Work request ▸ Please give back word for word the lines below, from the first one through the one with "else if off = 0x10 then".

(Collected data)
◇ ◇ ◇

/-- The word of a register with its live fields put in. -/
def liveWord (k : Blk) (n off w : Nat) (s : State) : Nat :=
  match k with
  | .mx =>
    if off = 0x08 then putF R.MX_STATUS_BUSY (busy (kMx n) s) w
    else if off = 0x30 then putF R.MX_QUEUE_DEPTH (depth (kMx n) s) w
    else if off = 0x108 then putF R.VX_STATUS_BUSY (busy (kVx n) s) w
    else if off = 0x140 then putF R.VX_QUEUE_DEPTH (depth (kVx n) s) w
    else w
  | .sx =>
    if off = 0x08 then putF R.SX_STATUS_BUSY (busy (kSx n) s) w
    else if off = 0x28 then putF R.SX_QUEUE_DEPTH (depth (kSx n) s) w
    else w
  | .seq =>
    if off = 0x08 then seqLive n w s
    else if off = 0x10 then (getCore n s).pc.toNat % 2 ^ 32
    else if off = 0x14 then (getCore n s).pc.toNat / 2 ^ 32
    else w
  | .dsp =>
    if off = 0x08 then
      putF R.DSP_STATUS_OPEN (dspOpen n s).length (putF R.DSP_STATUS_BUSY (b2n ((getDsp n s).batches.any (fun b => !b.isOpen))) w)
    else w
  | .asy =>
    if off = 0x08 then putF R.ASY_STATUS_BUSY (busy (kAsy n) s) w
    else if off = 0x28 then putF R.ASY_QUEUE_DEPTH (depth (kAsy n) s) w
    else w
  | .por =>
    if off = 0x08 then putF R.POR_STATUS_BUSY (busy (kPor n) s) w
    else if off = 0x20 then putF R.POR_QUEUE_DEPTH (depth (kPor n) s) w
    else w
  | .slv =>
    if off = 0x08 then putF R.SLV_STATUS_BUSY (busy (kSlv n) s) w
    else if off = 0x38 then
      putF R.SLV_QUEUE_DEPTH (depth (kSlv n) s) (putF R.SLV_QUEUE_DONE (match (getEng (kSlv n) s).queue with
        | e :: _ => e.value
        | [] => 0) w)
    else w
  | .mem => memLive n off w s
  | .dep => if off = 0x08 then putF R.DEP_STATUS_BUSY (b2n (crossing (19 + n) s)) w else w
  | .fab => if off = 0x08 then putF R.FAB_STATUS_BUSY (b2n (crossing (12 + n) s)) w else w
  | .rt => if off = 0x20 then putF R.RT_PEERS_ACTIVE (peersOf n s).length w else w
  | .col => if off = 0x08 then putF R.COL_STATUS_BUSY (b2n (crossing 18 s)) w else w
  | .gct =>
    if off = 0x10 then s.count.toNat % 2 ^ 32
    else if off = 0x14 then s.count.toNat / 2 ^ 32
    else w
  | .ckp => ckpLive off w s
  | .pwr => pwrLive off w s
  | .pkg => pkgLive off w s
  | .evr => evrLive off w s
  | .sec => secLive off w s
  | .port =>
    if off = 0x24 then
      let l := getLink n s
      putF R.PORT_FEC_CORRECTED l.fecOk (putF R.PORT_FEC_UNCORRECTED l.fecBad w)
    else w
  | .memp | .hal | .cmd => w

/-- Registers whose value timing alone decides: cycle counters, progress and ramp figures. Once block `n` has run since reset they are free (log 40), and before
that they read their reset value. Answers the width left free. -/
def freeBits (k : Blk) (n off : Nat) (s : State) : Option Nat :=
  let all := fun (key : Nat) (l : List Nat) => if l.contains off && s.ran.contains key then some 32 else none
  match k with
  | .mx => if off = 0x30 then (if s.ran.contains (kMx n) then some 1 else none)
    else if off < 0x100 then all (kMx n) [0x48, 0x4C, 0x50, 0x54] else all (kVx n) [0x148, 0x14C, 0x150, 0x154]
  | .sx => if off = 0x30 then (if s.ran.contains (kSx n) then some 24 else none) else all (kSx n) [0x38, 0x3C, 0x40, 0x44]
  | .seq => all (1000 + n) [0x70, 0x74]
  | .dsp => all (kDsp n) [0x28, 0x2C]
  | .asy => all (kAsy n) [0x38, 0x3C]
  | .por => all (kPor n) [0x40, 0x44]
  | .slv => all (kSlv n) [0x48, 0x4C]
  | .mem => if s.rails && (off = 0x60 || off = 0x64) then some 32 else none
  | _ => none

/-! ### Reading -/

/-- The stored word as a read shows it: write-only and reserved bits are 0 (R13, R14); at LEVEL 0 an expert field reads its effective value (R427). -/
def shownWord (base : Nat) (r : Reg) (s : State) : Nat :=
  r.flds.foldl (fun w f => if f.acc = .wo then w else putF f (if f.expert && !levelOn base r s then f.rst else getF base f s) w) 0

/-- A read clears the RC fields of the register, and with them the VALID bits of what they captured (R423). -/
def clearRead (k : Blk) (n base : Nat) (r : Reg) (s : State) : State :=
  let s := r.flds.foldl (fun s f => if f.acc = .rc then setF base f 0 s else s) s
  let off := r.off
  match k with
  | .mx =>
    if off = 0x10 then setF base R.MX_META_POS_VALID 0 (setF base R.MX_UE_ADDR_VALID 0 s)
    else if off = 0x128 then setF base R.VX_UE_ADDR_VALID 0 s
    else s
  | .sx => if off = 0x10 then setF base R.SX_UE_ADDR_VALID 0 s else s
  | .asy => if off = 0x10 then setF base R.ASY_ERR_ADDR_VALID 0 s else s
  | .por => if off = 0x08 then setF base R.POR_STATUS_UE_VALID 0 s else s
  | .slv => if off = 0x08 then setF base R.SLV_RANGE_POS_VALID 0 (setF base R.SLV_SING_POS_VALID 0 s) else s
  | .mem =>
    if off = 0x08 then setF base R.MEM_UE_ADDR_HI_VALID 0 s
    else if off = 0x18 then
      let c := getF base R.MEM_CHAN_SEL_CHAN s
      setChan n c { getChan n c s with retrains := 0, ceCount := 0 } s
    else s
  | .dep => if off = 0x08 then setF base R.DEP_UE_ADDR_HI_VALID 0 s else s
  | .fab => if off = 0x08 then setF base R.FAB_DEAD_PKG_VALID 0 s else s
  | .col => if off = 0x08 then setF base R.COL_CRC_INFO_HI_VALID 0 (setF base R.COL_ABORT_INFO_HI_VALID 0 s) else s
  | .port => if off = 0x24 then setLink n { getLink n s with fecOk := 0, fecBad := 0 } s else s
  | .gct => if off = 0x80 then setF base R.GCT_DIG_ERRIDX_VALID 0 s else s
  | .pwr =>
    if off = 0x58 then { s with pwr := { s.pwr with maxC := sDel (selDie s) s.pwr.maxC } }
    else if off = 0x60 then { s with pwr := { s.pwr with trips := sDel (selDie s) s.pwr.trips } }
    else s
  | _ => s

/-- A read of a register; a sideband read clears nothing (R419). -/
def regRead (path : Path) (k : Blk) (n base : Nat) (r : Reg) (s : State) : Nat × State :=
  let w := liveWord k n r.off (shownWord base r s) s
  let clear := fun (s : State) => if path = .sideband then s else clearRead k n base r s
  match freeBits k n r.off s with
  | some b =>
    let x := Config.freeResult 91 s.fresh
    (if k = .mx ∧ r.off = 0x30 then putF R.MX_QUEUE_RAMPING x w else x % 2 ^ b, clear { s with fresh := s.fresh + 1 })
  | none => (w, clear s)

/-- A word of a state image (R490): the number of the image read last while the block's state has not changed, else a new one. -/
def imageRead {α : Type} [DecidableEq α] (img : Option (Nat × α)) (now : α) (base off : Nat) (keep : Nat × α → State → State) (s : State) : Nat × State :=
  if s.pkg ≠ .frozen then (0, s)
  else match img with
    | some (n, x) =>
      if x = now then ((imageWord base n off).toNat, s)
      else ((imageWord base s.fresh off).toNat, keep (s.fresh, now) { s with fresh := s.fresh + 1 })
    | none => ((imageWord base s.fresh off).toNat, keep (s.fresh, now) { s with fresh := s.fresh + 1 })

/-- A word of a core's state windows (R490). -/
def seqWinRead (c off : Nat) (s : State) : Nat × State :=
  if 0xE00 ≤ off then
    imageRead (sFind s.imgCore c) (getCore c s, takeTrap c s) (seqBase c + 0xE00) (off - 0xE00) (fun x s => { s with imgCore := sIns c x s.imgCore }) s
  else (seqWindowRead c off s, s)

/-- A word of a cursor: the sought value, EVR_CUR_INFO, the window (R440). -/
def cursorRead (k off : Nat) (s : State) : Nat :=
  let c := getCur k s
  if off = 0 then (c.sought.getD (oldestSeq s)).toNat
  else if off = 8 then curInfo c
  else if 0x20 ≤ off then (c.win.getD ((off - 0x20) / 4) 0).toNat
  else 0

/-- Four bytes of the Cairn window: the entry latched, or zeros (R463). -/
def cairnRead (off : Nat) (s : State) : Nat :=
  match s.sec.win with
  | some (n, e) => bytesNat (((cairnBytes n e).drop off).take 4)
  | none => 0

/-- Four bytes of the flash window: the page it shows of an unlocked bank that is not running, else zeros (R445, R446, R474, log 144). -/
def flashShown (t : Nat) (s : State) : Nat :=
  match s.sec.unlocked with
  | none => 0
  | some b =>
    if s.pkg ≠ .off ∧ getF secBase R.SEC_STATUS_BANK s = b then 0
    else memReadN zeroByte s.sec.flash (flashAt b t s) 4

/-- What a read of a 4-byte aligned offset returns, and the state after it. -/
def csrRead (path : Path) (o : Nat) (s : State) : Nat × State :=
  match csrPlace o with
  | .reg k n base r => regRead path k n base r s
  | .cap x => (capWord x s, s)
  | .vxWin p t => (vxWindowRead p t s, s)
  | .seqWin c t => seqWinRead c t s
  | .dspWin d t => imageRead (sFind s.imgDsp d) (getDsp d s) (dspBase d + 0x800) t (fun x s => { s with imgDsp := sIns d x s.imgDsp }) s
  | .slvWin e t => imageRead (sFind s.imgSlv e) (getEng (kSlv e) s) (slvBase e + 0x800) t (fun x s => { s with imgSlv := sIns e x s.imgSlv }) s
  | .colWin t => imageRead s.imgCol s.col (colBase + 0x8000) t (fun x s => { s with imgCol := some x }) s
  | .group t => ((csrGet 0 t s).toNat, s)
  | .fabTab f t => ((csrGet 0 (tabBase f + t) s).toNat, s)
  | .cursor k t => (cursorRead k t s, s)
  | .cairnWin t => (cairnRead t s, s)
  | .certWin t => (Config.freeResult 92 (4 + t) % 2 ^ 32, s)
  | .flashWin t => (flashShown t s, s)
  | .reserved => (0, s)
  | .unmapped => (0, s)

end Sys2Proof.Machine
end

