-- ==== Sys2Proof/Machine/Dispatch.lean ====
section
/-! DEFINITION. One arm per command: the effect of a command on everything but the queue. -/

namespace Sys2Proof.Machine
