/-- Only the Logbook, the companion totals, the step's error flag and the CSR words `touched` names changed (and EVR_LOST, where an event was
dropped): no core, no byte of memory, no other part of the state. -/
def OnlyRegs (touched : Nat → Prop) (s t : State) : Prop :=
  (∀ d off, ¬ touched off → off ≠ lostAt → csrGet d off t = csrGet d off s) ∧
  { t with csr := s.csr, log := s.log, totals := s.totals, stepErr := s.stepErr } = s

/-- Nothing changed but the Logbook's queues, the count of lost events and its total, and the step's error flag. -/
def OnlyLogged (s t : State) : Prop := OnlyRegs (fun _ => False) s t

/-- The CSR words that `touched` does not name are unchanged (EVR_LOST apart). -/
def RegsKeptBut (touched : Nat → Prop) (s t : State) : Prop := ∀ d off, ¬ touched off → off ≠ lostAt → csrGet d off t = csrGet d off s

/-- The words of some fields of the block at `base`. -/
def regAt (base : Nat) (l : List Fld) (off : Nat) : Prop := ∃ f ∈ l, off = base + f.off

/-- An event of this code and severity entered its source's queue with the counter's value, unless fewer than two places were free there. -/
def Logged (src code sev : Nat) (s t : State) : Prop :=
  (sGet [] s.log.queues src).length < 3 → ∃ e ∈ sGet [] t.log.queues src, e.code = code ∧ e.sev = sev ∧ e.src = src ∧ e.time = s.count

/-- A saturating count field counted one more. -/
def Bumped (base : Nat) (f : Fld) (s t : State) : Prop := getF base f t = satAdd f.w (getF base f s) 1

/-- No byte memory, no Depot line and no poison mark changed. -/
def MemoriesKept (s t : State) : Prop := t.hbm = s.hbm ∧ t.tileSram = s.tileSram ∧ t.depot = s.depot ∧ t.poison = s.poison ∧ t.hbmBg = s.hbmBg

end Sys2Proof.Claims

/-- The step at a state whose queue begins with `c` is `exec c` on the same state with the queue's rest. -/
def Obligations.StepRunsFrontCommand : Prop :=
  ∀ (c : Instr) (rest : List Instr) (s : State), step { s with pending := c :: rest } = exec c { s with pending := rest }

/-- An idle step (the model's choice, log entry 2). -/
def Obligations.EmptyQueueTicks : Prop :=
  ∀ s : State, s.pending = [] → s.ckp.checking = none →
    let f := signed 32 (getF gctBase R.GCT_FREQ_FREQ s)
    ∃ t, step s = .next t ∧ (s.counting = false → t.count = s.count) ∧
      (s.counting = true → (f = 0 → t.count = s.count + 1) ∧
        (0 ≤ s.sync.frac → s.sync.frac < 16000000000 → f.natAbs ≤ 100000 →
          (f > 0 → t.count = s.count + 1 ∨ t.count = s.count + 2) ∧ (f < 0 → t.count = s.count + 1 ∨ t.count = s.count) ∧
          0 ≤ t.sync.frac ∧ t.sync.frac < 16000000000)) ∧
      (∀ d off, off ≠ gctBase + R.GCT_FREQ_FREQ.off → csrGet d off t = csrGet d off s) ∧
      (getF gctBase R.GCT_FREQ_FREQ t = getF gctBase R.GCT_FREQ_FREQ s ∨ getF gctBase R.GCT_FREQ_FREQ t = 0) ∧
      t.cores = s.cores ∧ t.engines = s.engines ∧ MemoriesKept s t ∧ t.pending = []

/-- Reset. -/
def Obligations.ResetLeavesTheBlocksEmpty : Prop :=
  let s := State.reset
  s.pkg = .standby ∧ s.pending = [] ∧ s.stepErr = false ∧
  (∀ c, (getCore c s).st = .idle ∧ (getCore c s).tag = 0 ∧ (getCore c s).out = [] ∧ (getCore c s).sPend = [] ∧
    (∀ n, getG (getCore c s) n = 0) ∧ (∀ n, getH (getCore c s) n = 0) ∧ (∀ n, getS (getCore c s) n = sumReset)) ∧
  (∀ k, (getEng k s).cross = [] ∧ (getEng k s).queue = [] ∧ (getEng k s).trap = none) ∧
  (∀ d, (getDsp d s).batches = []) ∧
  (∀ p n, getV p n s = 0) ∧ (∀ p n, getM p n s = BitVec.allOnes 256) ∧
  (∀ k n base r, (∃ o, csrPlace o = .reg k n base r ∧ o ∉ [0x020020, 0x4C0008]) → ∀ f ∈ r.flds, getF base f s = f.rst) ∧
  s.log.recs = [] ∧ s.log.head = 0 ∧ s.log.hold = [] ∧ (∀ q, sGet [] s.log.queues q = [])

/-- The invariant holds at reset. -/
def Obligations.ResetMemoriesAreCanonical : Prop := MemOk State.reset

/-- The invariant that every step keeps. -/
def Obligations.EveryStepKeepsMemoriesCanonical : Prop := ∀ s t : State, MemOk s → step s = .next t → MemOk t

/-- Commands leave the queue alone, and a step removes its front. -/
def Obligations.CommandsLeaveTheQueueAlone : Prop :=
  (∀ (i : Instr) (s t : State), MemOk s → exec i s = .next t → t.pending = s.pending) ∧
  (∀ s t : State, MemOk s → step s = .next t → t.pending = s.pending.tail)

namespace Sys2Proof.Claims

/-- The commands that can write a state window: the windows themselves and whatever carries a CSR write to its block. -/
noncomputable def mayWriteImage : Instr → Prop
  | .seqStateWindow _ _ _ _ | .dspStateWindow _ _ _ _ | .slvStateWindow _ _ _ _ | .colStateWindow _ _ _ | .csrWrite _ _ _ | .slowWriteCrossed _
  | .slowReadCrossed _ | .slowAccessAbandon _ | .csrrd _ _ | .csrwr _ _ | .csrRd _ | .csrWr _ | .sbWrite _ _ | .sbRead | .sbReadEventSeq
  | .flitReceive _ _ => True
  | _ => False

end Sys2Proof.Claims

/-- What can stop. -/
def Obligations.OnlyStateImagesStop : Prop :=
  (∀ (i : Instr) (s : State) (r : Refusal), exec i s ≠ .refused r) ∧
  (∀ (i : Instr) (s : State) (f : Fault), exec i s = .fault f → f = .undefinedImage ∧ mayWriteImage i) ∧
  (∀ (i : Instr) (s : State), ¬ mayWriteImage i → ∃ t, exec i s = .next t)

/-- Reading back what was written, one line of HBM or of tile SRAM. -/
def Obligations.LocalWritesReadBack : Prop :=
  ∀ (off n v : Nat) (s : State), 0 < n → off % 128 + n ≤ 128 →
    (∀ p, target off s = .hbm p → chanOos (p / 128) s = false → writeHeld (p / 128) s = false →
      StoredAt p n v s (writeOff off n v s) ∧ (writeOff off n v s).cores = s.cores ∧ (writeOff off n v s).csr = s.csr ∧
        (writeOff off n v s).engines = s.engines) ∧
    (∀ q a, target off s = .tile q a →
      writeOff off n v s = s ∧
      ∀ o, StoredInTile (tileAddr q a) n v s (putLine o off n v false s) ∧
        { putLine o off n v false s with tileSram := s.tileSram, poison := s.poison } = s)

◇ ◇ ◇

Answer space ▸
/-- The word of a register with its live fields put in. -/
def liveWord (k : Blk) (n off w : Nat) (s : State) : Nat :=
  match k with
  | .mx =>
    if off = 0x08 then putF R.MX_STATUS_BUSY (busy (kMx n) s) w
    else if off = 0x30 then putF R.MX_QUEUE_DEPTH (depth (kMx n) s) w
    else if off = 0x108 then putF R.VX_STATUS_BUSY (busy (kVx n) s) w
    else if off = 0x140 then putF R.VX_QUEUE_DEPTH (depth (kVx n) s) w
    else w
  | .sx =>
    if off = 0x08 then putF R.SX_STATUS_BUSY (busy (kSx n) s) w
    else if off = 0x28 then putF R.SX_QUEUE_DEPTH (depth (kSx n) s) w
    else w
  | .seq =>
    if off = 0x08 then seqLive n w s
    else if off = 0x10 then (getCore n s).pc.toNat % 2 ^ 32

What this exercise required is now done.